── Data to process
/-- A modulus register that MLD loaded from a descriptor whose constants are those of Table 02.4: m odd, of 28 to 61 bits, below 2^31
in the 32-bit view, with its Barrett and Montgomery constants. -/
def goodModulus (r : MReg) (w : Bool) : Prop :=
  r.valid = true ∧ r.w32 = w ∧ modulusFits w r.m.toNat r.mprime.toNat = true ∧
    r.mu.toNat = 2 ^ (2 * (Nat.log2 r.m.toNat + 1)) / r.m.toNat ∧ r.r2.toNat = (if w then 2 ^ 64 else 2 ^ 128) % r.m.toNat

/-- The core, fields and condition of a comparison. -/
def compareOf : Instr → Option (CoreId × VrFields × (Nat → Nat → Bool))
  | .vcmpEq c f => some (c, f, fun a b => a == b)
  | .vcmpNe c f => some (c, f, fun a b => a != b)
  | .vcmpLtu c f => some (c, f, fun a b => a < b)
  | .vcmpGeu c f => some (c, f, fun a b => b ≤ a)
  | .vcmpLt c f => some (c, f, fun a b => (BitVec.ofNat (viewBits f.w) a).slt (BitVec.ofNat (viewBits f.w) b))
  | .vcmpGe c f => some (c, f, fun a b => (BitVec.ofNat (viewBits f.w) b).sle (BitVec.ofNat (viewBits f.w) a))
  | .vcmpFlt c f => some (c, f, fpLt)
  | .vcmpFeq c f => some (c, f, fpEq)
  | .vcmpFun c f => some (c, f, fpUn)
  | _ => none

/-- The element at place `j` that an instruction of format VS computes from va's element `a` and the scalar `x`. -/
def withScalarOf : Instr → Option (CoreId × VsFields × (Nat → Nat → Nat → Nat))
  | .vbcast c f => some (c, f, fun _ _ x => x)
  | .vadds c f => some (c, f, fun _ a x => a + x)
  | .vslls c f => some (c, f, fun _ a x => a * 2 ^ (x % 64))
  | .vsrls c f => some (c, f, fun _ a x => a / 2 ^ (x % 64))
  | .vsras c f => some (c, f, fun _ a x => ((signed (viewBits f.w) a / 2 ^ (x % 64)) % 2 ^ viewBits f.w).toNat)
  | .viota c f => some (c, f, fun j _ x => x + j)
  | _ => none

/-- The core, register, address and length of a load. -/
def loadOf (s : State) : Instr → Option (CoreId × BitVec 6 × W64 × Nat)
  | .ld c d a imm => some (c, d, coreS (getCore s c) a + imm.signExtend 64, 8)
  | .lw c d a imm => some (c, d, coreS (getCore s c) a + imm.signExtend 64, 4)
  | _ => none

/-- The core, address and length of a store, and the byte it stores at each address. -/
def storeOf (s : State) : Instr → Option (CoreId × Nat × Nat × (Nat → Option Byte))
  | .sd c v a imm =>
    let x := (coreS (getCore s c) a + imm.signExtend 64).toNat
    some (c, x, 8, fun y => if x ≤ y ∧ y < x + 8 then some ((coreS (getCore s c) v).extractLsb' (8 * (y - x)) 8) else none)
  | .sw c v a imm =>
    let x := (coreS (getCore s c) a + imm.signExtend 64).toNat
    some (c, x, 4, fun y => if x ≤ y ∧ y < x + 4 then some ((coreS (getCore s c) v).extractLsb' (8 * (y - x)) 8) else none)
  | .vst c v a imm pr =>
    let x := (coreS (getCore s c) a + 256 * imm.signExtend 64).toNat
    some (c, x, 256, fun y => if x ≤ y ∧ y < x + 256 ∧ (coreP (getCore s c) pr).getLsbD ((y - x) / 8) then
      some (BitVec.ofNat 8 (velem 1 (coreV (getCore s c) v) (y - x))) else none)
  | _ => none
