/-! ## The statement -/

theorem exec_selfRefreshEnter (s : State) (b : BayId) (hwanted : s.bays[b].mem.selfRefreshWanted = true) (hdrained : s.bays[b].mem.inFlight = []) :
    exec (.selfRefreshEnter b) s = .next (modMem s b (fun m => { m with selfRefresh := true, selfRefreshWanted := false })) := by
  show execSelfRefreshEnter b s = _
  rw [execSelfRefreshEnter, hwanted, hdrained]
  rfl

/-- Settles O36: a bay's failure keeps the fence and its entry (`failBay_healthy`), a line found keeps its record whatever it means to the bins
(`faultsKept_readFaults`), and what follows a zeroing changes no byte (`stacksKept_scrubDone`). -/
theorem bayMemoryRefreshesScrubsAndZeroes : Obligations.BayMemoryRefreshesScrubsAndZeroes := by
  refine ⟨exec_selfRefreshEnter, pseudoChannelFence_trainingFailed, ?patrol, ?zero⟩
  case patrol =>
    intro s b line hline htrained hpatrol hawake
    exact ⟨exec_patrolScrubRead hline htrained hpatrol hawake .clean, exec_patrolScrubRead hline htrained hpatrol hawake .corrected,
      patrolScrubRead_uncorrectable hline htrained hpatrol hawake⟩
  case zero =>
    intro s b q rest hhead hawake
    obtain ⟨hscrub, hzero, hkept⟩ := scrubDone_stack s b q rest
    refine ⟨_, exec_scrubZeroComplete s b q rest hhead hawake, hscrub, hzero, hkept, scrubDone_trained s b q rest, ?_⟩
    rintro home i h x hwhy hx rfl hstate hlast
    exact scrubDone_binAlloc s b q rest home h x hwhy hx hstate hlast

end Sys2Proof.Machine

/-! PROOFS. Windows (R112 to R115): keyed lists, and what freeing, closing and revoking a window do, each once; then O35 from them. -/

namespace Sys2Proof.Machine

open Sys2Proof.Said

/-! ## Keyed lists -/

/-- Another key is found as before, whatever the order of the list. -/
theorem lookup_insertKey_other (k j : Nat) (a : α) (l : List (Nat × α)) (hne : j ≠ k) : lookup j (insertKey k a l) = lookup j l := by
  have hk : (k == j) = false := by simpa using Ne.symm hne
  induction l with
  | nil => simp [insertKey, lookup, hk]
  | cons p t ih =>
    obtain ⟨i, b⟩ := p
    simp only [insertKey]
    split
    · simp [lookup, List.find?_cons, hk]
    · split
      · next heq => subst heq; simp [lookup, hk]
      · cases hi : i == j with
        | true => simp [lookup, hi]
        | false => simpa [lookup, List.find?_cons, hi] using ih

/-- A key that was taken out is not found. -/
theorem lookup_eraseKey_same (k : Nat) (l : List (Nat × α)) : lookup k (eraseKey k l) = none := by
  simp [lookup, eraseKey, List.find?_eq_none]

/-- What a key is found with is listed under it. -/
theorem mem_of_lookup {k : Nat} {a : α} {l : List (Nat × α)} (h : lookup k l = some a) : (k, a) ∈ l := by
  obtain ⟨p, hp, rfl⟩ := Option.map_eq_some_iff.1 h
  obtain rfl : p.1 = k := by simpa using List.find?_some hp
  exact List.mem_of_find?_eq_some hp

/-- A list with a key put in lists nothing else new. -/
theorem mem_insertKey {k : Nat} {a : α} {l : List (Nat × α)} {q : Nat × α} (h : q ∈ insertKey k a l) : q = (k, a) ∨ q ∈ l := by
  induction l with
  | nil => simpa [insertKey] using h
  | cons p t ih =>
    obtain ⟨i, b⟩ := p
    simp only [insertKey] at h
    split at h
    · simpa using h
    · split at h
      · rcases List.mem_cons.1 h with h | h
        · exact .inl h
        · exact .inr (List.mem_cons_of_mem _ h)
      · rcases List.mem_cons.1 h with h | h
        · exact .inr (h ▸ List.mem_cons_self)
        · exact (ih h).imp_right (List.mem_cons_of_mem _)

/-! ## How a queue command ends -/

/-- A command that leaves the queue manager as its begin left it completes once, with its status. -/
theorem completes_begun {s u : State} {i : Instr} (hqm : u.qm = (begun s i).qm) (h : CmdHdr) (status : Nat) (result : List Byte) :
    completes s (complete u h status result) h status result := by
  have hdone := completes_complete u h status result
  unfold completes at hdone ⊢
  rwa [hqm] at hdone

/-- The completion itself moves nothing of Intake and writes no entry. -/
@[simp] theorem getWin_complete (s : State) (h : CmdHdr) (st : Nat) (r : List Byte) (i : Nat) : getWin (complete s h st r) i = getWin s i := by
  simp only [getWin, complete_wins]
@[simp] theorem winGenOf_complete (s : State) (h : CmdHdr) (st : Nat) (r : List Byte) (i : Nat) :
    winGenOf (complete s h st r) i = winGenOf s i := by
  simp only [winGenOf, complete_wins]
@[simp] theorem winMsgs_complete (s : State) (h : CmdHdr) (st : Nat) (r : List Byte) (sm : W32) :
    winMsgs (complete s h st r) sm = winMsgs s sm := by
  simp only [winMsgs, complete_trn]
@[simp] theorem getChan_complete (s : State) (h : CmdHdr) (st : Nat) (r : List Byte) (c : Nat) : getChan (complete s h st r) c = getChan s c := by
  simp only [getChan, complete_trn]
@[simp] theorem oneEntry_complete (s u : State) (h : CmdHdr) (st : Nat) (r : List Byte) (code : Nat) :
    oneEntry s (complete u h st r) code ↔ oneEntry s u code := by
  simp only [oneEntry, complete_dbkIn]

/-- The tenant that issued a command of its partition. -/
theorem issuer_tenant {h : CmdHdr} {p : TenantId} (hp : h.part = tenantPart p) : issuer h = some p := by
  simp [issuer, partTenant, hp, tenantPart, finOpt]

/-! ## A window's state (Table 04.10) -/

section Window
variable {s : State} {i : Nat} {w : Window} (hw : getWin s i = some w)
include hw

theorem modWin_eq (f : Window → Window) : modWin s i f = { s with wins := { s.wins with tab := insertKey i (f w) s.wins.tab } } := by
  simp [modWin, hw]

theorem getWin_modWin (f : Window → Window) : getWin (modWin s i f) i = some (f w) := by
  rw [modWin_eq hw]
  exact lookup_insertKey_same i (f w) s.wins.tab

theorem winMsgs_modWin (f : Window → Window) (sm : W32) : winMsgs (modWin s i f) sm = winMsgs s sm := by
  rw [modWin_eq hw]
  rfl

/-- A window that returns to FREE: its messages that are not a transfer's are gone, its generation is one higher. -/
theorem freeWin_eq : freeWin s i = { s with
    trn := { s.trn with msgs := s.trn.msgs.filter (fun m => m.reduce || m.shelfmark != shelfmarkOf w i) }
    wins := { s.wins with tab := eraseKey i s.wins.tab, gen := insertKey i (nextGen w.gen) s.wins.gen } } := by
  simp [freeWin, hw, modTrn]

theorem getWin_freeWin : getWin (freeWin s i) i = none := by
  rw [freeWin_eq hw]
  exact lookup_eraseKey_same i s.wins.tab

theorem winGenOf_freeWin : winGenOf (freeWin s i) i = nextGen w.gen := by
  rw [freeWin_eq hw]
  exact congrArg (·.getD 1) (lookup_insertKey_same i (nextGen w.gen) s.wins.gen)

theorem winMsgs_freeWin : winMsgs (freeWin s i) (shelfmarkOf w i) = [] := by
  rw [freeWin_eq hw]
  simp only [winMsgs, List.filter_filter, List.filter_eq_nil_iff]
  intro m _
  cases m.reduce <;> simp

theorem revokeWin_eq (cause : Nat) :
    revokeWin s i cause = logEv (freeWin s i) w.part .win codeWindowRevoked (shelfmarkOf w i).toNat w.chan w.job.toNat cause := by
  simp [revokeWin, hw]

/-- A window in CLOSING that messages are still staged for stays so. -/
theorem settleWin_waits (hstaged : winMsgs s (shelfmarkOf w i) ≠ []) : settleWin s i = s := by
  simp [settleWin, hw, hstaged]

/-- With none left it settles. -/
theorem settleWin_settles (hstate : w.state = .closing) (hnone : winMsgs s (shelfmarkOf w i) = []) :
    settleWin s i = if w.place then freeWin s i else modWin s i (fun w => { w with state := .closed }) := by
  simp [settleWin, hw, hstate, hnone]

section Closing
variable (hopen : w.state = .opened)
include hopen

theorem closeWin_eq : closeWin s i = settleWin (modWin s i (fun w => { w with state := .closing })) i := by
  simp [closeWin, hw, hopen]

/-- Closing a window that messages are staged for. -/
theorem getWin_closeWin_staged (hstaged : winMsgs s (shelfmarkOf w i) ≠ []) :
    getWin (closeWin s i) i = some { w with state := .closing } := by
  have hclosing := getWin_modWin hw (fun w => { w with state := .closing })
  rw [closeWin_eq hw hopen, settleWin_waits hclosing (by rwa [winMsgs_modWin hw]), hclosing]

/-- Closing a window with nothing staged. -/
theorem closeWin_settled (hnone : winMsgs s (shelfmarkOf w i) = []) : closeWin s i =
    if w.place then freeWin (modWin s i (fun w => { w with state := .closing })) i
    else modWin (modWin s i (fun w => { w with state := .closing })) i (fun w => { w with state := .closed }) := by
  have hclosing := getWin_modWin hw (fun w => { w with state := .closing })
  rw [closeWin_eq hw hopen, settleWin_settles hclosing rfl (by rwa [winMsgs_modWin hw])]

theorem getWin_closeWin_accumulate (hnone : winMsgs s (shelfmarkOf w i) = []) (hplace : w.place = false) :
    getWin (closeWin s i) i = some { w with state := .closed } := by
  have hclosing := getWin_modWin hw (fun w => { w with state := .closing })
  rw [closeWin_settled hw hopen hnone, if_neg (by simp [hplace]), getWin_modWin hclosing]

theorem closeWin_place (hnone : winMsgs s (shelfmarkOf w i) = []) (hplace : w.place = true) :
    getWin (closeWin s i) i = none ∧ winGenOf (closeWin s i) i = nextGen w.gen := by
  have hclosing := getWin_modWin hw (fun w => { w with state := .closing })
  rw [closeWin_settled hw hopen hnone, if_pos hplace]
  exact ⟨getWin_freeWin hclosing, (winGenOf_freeWin hclosing :)⟩

end Closing
end Window

/-- The window that a shelfmark names lies at its index, and the shelfmark is the window's. -/
theorem winCurrent_some {s : State} {sm : W32} {w : Window} (h : winCurrent s sm = some w) :
    getWin s (winIndex sm) = some w ∧ shelfmarkOf w (winIndex sm) = sm := by
  unfold winCurrent at h
  split at h
  · next v hv =>
    split at h
    · next hsm => exact Option.some.inj h ▸ ⟨hv, hsm⟩
    · cases h
  · cases h

/-! ## Closing and settling touch no queue -/

theorem modWin_qm (s : State) (i : Nat) (f : Window → Window) : (modWin s i f).qm = s.qm := by unfold modWin; split <;> rfl
theorem freeWin_qm (s : State) (i : Nat) : (freeWin s i).qm = s.qm := by unfold freeWin; split <;> rfl
theorem settleWin_qm (s : State) (i : Nat) : (settleWin s i).qm = s.qm := by
  unfold settleWin
  split
  · rfl
  · split
    · split
      · exact freeWin_qm s i
      · exact modWin_qm s i _
    · rfl
theorem closeWin_qm (s : State) (i : Nat) : (closeWin s i).qm = s.qm := by
  unfold closeWin
  split
  · rfl
  · split
    · exact (settleWin_qm _ i).trans (modWin_qm s i _)
    · rfl
theorem revokeWin_qm (s : State) (i cause : Nat) : (revokeWin s i cause).qm = s.qm := by
  unfold revokeWin
  split
  · rfl
  · exact freeWin_qm s i

/-! ## The window commands -/

/-- A descriptor that is accepted, with no expiry already past. -/
theorem exec_winOpen_accepted {s : State} {h : CmdHdr} {d : List Byte} (hok : winOk s h d = true)
    (hexpiry : u64 d 0x38 = 0 ∨ s.alm.t.toNat < u64 d 0x38) :
    let w := parseWindow d h.part (winGenOf s (u16 d 4))
    exec (.winOpen h d) s = .next (complete
      { begun s (.winOpen h d) with wins := { s.wins with tab := insertKey (u16 d 4) w s.wins.tab } } h 0
      (leBytes 4 (shelfmarkOf w (u16 d 4)).toNat)) := by
  have hok' : winOk (begun s (.winOpen h d)) h d = true := hok
  have hlate : ¬ (u64 d 0x38 ≠ 0 ∧ u64 d 0x38 ≤ s.alm.t.toNat) := by omega
  show execWinOpen h d s = _
  unfold execWinOpen
  simp only [hok', Bool.not_true, Bool.false_eq_true, if_false]
  exact congrArg (fun u => Host.Outcome.next (complete u h 0 _)) (if_neg hlate)

theorem exec_winOpen_refused {s : State} {h : CmdHdr} {d : List Byte} (hbad : winOk s h d = false) :
    exec (.winOpen h d) s = .next (complete (begun s (.winOpen h d)) h codeWindowViolation []) := by
  have hbad' : winOk (begun s (.winOpen h d)) h d = false := hbad
  show execWinOpen h d s = _
  simp [execWinOpen, hbad']

section Owned
variable {s : State} {h : CmdHdr} {sm : W32} {w : Window} (hw : winCurrent s sm = some w) (hmine : w.part = h.part)
include hw hmine

theorem myWindow_owned : myWindow s h sm = some (winIndex sm) := by simp [myWindow, hw, hmine]

theorem exec_winClose_owned :
    exec (.winClose h sm) s = .next (complete (closeWin (begun s (.winClose h sm)) (winIndex sm)) h 0 []) := by
  have hi : myWindow (begun s (.winClose h sm)) h sm = some (winIndex sm) := myWindow_owned hw hmine
  show execWinClose h sm s = _
  simp [execWinClose, hi]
────
Among the records above, a stretch begins at the line containing "def compareOf : Instr" and ends at the line containing "(viewBits f.w) b))". Restate that stretch word for word, and nothing else.

def compareOf : Instr → Option (CoreId × VrFields × (Nat → Nat → Bool))
  | .vcmpEq c f => some (c, f, fun a b => a == b)
  | .vcmpNe c f => some (c, f, fun a b => a != b)
  | .vcmpLtu c f => some (c, f, fun a b => a < b)
  | .vcmpGeu c f => some (c, f, fun a b => b ≤ a)
  | .vcmpLt c f => some (c, f, fun a b => (BitVec.ofNat (viewBits f.w) a).slt (BitVec.ofNat (viewBits f.w) b))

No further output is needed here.